Among the entries below, find the line with "body := .spspIntersect", then quote it and each following line up to and including the line with "for one. -/", and nothing else.

→ **RECORDS SHOWN**
++++
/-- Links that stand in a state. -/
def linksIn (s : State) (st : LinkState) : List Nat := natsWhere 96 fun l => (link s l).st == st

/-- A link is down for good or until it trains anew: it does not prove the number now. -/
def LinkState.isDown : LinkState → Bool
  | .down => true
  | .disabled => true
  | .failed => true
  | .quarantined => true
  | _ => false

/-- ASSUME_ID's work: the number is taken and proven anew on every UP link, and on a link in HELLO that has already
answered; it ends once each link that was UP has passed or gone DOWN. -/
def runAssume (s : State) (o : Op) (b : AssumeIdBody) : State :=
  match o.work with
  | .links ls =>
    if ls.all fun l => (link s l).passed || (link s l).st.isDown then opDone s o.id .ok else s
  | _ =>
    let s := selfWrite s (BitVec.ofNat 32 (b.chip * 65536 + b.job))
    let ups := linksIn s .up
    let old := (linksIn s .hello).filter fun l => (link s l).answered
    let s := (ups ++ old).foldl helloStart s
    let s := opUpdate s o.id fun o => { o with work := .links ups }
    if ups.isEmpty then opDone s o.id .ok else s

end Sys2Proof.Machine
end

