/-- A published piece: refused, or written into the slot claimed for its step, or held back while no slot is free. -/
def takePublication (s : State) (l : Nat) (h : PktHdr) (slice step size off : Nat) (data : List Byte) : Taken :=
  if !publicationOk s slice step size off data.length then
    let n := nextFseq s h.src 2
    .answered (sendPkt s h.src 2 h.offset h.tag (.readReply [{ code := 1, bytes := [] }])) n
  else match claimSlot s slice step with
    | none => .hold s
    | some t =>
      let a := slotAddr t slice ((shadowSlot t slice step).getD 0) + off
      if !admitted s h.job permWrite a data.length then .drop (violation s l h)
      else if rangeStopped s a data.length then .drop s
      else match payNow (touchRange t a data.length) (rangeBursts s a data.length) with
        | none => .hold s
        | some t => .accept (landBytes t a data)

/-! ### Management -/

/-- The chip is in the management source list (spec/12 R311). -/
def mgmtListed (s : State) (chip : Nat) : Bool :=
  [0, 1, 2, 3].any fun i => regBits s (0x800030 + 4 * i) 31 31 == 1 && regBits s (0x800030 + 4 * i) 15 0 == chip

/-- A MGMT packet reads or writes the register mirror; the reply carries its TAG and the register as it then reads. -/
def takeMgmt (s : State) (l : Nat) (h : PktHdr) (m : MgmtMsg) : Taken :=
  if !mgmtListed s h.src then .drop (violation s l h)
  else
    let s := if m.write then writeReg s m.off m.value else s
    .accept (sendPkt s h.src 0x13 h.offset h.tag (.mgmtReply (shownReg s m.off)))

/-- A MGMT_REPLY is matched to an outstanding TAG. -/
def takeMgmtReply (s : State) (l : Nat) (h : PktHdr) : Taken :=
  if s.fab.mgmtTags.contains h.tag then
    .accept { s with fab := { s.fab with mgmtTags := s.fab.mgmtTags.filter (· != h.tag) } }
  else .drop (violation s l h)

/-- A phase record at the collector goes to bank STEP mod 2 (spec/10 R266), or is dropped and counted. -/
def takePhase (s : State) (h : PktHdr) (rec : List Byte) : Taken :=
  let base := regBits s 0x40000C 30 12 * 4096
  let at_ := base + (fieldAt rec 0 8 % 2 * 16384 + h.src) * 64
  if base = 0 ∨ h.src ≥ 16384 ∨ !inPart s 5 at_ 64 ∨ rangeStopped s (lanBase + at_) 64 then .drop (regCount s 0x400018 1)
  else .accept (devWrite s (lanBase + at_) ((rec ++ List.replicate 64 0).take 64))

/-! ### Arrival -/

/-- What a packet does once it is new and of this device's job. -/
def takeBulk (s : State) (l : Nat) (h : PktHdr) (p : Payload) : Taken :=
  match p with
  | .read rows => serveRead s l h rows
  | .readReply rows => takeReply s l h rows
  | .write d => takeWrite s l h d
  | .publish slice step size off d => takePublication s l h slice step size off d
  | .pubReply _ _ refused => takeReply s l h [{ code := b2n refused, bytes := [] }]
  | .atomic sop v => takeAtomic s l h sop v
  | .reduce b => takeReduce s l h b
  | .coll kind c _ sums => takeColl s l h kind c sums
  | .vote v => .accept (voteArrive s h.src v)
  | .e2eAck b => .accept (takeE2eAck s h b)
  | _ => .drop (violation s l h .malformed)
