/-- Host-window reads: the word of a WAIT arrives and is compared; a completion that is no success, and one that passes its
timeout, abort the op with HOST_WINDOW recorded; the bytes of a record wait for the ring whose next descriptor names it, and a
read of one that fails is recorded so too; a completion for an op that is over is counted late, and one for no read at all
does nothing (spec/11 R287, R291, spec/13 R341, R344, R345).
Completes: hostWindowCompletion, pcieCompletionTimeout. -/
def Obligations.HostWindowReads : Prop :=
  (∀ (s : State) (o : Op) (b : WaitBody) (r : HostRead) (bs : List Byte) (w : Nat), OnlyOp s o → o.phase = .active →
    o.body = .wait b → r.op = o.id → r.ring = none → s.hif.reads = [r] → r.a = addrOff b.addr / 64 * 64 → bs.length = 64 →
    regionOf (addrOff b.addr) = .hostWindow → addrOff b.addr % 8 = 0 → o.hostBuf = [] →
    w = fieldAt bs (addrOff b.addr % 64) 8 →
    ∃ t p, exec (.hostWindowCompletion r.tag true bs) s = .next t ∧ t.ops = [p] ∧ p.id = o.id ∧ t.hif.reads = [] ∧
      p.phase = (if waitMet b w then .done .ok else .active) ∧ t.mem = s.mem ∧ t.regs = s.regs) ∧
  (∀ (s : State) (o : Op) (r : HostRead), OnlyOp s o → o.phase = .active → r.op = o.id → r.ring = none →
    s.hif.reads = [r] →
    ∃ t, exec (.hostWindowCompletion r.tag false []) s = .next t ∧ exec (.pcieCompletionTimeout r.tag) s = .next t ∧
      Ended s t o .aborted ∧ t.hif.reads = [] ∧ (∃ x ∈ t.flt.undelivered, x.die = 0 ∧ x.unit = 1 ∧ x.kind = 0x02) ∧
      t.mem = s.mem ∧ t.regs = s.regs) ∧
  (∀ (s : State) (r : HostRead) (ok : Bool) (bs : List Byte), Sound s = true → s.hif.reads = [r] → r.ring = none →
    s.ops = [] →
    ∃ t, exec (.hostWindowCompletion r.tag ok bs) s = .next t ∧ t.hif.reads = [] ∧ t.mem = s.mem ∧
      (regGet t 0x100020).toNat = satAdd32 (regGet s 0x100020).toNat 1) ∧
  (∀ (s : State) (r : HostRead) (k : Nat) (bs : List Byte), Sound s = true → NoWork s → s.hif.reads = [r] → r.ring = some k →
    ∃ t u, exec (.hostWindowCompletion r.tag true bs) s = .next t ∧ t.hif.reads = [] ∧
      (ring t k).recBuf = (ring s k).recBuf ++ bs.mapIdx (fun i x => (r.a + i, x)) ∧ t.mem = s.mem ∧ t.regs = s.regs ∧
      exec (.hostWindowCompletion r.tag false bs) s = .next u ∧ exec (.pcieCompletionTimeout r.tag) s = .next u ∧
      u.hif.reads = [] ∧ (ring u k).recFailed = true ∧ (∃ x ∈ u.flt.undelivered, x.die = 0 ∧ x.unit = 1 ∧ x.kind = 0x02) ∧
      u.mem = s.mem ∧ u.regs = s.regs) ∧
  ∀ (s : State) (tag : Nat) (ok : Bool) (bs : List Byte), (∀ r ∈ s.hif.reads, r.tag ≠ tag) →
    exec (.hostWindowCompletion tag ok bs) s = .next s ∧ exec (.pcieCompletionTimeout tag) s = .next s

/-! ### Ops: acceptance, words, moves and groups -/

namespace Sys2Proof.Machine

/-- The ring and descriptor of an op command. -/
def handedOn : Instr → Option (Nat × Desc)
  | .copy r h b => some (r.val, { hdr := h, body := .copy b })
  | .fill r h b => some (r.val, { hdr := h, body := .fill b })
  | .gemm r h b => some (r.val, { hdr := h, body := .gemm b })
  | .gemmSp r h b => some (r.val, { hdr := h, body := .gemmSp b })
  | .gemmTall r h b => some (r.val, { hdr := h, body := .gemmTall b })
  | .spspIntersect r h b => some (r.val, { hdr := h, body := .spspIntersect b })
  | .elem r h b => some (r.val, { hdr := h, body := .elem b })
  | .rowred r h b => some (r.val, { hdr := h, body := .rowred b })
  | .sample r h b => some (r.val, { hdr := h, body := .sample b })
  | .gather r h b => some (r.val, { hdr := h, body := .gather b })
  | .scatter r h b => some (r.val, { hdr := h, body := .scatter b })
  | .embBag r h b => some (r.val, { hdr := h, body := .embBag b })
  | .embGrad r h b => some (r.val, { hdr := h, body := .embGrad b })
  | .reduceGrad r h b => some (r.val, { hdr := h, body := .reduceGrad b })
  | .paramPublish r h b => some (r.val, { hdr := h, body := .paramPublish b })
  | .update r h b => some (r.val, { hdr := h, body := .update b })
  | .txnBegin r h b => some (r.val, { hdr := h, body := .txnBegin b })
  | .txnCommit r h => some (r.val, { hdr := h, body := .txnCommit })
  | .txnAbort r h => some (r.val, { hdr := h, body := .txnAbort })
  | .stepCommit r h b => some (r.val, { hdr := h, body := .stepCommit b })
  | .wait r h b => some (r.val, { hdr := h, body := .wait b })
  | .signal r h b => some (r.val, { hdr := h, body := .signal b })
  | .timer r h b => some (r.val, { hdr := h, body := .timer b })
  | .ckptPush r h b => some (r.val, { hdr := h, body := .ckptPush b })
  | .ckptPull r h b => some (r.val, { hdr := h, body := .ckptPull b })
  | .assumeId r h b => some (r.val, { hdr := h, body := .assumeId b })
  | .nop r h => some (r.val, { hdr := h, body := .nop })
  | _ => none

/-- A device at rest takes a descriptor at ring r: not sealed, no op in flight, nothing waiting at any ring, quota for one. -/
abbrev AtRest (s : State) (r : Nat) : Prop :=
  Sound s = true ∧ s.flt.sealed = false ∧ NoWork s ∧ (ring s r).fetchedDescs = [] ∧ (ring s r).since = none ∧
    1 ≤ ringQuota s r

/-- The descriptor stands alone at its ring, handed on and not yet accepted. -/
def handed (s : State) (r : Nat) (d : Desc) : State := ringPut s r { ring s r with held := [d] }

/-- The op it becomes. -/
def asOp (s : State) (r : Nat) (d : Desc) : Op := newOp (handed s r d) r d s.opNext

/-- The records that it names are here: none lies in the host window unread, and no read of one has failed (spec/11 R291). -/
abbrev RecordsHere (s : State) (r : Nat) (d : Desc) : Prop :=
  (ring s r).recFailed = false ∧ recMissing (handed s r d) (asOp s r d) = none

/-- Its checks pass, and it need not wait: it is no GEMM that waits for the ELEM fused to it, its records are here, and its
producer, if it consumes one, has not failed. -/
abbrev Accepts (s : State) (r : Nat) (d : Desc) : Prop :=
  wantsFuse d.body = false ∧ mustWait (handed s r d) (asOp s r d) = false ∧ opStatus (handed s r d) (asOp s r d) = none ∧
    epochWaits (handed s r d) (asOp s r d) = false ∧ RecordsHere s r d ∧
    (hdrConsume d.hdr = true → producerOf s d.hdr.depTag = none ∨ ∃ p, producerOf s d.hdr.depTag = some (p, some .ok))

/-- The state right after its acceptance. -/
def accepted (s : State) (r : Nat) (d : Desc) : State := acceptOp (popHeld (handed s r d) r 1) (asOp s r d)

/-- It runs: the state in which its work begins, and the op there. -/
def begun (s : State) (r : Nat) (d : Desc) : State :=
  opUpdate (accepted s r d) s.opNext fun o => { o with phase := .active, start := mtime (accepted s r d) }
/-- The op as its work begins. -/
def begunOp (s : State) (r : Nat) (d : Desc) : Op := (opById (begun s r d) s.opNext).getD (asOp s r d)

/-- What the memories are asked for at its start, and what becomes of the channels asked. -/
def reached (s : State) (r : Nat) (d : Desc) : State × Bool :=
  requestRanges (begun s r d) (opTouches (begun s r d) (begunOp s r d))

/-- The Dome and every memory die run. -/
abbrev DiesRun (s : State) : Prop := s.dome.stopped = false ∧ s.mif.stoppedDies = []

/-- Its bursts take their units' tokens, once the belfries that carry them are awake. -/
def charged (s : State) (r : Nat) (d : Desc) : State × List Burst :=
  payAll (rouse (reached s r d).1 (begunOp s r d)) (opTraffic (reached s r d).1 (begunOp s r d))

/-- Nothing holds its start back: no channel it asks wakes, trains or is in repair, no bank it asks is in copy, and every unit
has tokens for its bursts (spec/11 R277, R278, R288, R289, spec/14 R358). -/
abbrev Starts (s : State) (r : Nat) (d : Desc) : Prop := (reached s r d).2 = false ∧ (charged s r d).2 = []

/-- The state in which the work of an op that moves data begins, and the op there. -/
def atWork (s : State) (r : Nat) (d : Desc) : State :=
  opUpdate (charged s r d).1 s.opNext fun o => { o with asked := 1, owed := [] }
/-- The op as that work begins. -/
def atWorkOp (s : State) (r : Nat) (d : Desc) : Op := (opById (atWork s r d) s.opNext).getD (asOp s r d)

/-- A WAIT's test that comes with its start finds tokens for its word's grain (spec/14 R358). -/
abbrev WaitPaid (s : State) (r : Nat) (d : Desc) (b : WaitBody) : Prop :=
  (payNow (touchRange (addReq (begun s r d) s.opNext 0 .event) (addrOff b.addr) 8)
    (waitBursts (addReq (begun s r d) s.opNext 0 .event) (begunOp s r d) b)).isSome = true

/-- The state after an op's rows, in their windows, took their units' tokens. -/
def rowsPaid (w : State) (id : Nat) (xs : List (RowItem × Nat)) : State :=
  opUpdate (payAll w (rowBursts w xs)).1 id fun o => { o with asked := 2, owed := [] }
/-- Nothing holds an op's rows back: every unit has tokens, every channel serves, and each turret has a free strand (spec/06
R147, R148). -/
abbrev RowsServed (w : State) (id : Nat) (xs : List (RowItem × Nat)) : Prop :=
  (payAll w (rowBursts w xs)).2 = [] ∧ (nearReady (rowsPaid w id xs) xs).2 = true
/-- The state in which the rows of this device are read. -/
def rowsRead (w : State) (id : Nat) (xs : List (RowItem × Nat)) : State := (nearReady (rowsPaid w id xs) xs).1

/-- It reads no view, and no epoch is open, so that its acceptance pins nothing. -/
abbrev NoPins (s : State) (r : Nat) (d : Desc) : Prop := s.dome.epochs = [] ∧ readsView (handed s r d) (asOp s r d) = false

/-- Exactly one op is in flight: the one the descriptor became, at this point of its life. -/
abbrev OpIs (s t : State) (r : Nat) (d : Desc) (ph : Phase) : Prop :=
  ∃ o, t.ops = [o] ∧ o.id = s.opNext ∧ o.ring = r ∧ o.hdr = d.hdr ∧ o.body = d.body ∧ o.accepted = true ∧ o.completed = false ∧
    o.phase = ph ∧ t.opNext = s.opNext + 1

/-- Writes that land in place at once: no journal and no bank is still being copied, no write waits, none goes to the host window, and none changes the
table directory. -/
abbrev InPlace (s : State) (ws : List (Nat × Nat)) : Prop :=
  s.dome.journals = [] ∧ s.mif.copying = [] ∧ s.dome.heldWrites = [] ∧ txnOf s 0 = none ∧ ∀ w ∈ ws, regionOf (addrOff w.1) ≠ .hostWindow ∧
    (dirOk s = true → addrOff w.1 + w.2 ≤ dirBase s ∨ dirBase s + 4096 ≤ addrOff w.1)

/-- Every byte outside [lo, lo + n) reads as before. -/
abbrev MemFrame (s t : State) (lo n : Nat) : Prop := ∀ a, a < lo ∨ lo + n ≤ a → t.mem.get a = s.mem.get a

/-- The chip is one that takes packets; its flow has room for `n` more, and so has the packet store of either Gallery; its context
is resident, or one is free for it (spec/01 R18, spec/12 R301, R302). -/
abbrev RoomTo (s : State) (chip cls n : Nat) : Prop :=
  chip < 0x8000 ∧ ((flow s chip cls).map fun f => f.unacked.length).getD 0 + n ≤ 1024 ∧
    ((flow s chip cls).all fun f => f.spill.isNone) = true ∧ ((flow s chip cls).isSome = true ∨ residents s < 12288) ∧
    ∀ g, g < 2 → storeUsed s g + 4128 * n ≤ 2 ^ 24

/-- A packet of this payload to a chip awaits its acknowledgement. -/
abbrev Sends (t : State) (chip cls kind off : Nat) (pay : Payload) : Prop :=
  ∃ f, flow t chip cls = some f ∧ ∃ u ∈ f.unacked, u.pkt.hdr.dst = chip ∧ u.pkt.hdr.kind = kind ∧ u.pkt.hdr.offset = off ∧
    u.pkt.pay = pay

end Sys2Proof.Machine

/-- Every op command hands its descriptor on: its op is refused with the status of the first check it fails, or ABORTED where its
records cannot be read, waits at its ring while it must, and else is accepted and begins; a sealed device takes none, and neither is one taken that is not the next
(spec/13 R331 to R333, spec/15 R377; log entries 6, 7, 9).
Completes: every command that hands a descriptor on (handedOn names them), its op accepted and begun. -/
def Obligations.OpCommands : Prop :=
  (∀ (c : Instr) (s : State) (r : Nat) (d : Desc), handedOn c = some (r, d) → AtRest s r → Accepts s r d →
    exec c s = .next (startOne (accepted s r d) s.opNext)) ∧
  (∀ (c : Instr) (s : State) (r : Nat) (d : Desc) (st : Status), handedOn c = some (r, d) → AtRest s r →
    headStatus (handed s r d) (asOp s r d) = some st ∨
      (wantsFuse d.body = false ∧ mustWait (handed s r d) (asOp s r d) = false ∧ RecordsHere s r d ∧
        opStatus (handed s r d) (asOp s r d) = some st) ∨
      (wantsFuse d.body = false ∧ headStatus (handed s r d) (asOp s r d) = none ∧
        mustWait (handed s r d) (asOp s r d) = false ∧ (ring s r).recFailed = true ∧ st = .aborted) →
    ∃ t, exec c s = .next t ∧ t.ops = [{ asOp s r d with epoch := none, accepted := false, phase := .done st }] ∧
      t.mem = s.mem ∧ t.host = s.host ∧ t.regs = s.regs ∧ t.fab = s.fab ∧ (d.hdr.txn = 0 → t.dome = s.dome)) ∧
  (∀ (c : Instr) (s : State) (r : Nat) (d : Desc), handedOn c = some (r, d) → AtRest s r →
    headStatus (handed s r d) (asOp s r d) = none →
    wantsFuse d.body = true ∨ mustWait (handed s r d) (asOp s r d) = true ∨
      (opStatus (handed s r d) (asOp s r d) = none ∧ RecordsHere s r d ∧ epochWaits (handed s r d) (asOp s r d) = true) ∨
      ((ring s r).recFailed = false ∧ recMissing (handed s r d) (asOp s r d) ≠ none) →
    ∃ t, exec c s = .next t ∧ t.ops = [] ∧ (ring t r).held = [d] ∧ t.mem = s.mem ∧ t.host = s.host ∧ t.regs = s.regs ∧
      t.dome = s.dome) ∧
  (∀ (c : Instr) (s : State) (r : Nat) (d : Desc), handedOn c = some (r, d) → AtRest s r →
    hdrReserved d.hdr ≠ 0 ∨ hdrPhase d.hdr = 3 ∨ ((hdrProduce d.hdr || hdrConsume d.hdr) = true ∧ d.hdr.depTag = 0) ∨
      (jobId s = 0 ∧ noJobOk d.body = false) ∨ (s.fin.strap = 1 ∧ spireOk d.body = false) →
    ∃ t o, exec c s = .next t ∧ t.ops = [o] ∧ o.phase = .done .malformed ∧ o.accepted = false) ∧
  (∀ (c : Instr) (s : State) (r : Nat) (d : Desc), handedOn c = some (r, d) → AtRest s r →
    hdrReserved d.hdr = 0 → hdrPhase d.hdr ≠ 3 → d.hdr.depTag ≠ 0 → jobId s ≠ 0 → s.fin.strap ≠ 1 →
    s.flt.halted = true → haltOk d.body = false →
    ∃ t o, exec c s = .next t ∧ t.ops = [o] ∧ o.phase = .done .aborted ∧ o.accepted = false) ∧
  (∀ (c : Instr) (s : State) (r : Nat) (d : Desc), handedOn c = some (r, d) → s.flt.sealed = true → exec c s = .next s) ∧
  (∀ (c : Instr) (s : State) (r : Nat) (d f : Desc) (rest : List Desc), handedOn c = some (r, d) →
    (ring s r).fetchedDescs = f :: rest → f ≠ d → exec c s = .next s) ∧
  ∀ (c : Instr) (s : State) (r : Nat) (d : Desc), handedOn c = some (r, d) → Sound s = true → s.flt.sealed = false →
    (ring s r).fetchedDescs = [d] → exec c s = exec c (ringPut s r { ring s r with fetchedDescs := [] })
++++
→ **SOLUTION FOR THIS EXERCISE**
  | .spspIntersect r h b => some (r.val, { hdr := h, body := .spspIntersect b })
  | .elem r h b => some (r.val, { hdr := h, body := .elem b })
  | .rowred r h b => some (r.val, { hdr := h, body := .rowred b })
  | .sample r h b => some (r.val, { hdr := h, body := .sample b })
  | .gather r h b => some (r.val, { hdr := h, body := .gather b })
  | .scatter r h b => some (r.val, { hdr := h, body := .scatter b })
  | .embBag r h b => some (r.val, { hdr := h, body := .embBag b })
  | .embGrad r h b => some (r.val, { hdr := h, body := .embGrad b })
  | .reduceGrad r h b => some (r.val, { hdr := h, body := .reduceGrad b })
  | .paramPublish r h b => some (r.val, { hdr := h, body := .paramPublish b })
  | .update r h b => some (r.val, { hdr := h, body := .update b })
  | .txnBegin r h b => some (r.val, { hdr := h, body := .txnBegin b })
  | .txnCommit r h => some (r.val, { hdr := h, body := .txnCommit })
  | .txnAbort r h => some (r.val, { hdr := h, body := .txnAbort })
  | .stepCommit r h b => some (r.val, { hdr := h, body := .stepCommit b })
  | .wait r h b => some (r.val, { hdr := h, body := .wait b })
  | .signal r h b => some (r.val, { hdr := h, body := .signal b })
  | .timer r h b => some (r.val, { hdr := h, body := .timer b })
  | .ckptPush r h b => some (r.val, { hdr := h, body := .ckptPush b })
  | .ckptPull r h b => some (r.val, { hdr := h, body := .ckptPull b })
  | .assumeId r h b => some (r.val, { hdr := h, body := .assumeId b })
  | .nop r h => some (r.val, { hdr := h, body := .nop })
  | _ => none

/-- A device at rest takes a descriptor at ring r: not sealed, no op in flight, nothing waiting at any ring, quota for one. -/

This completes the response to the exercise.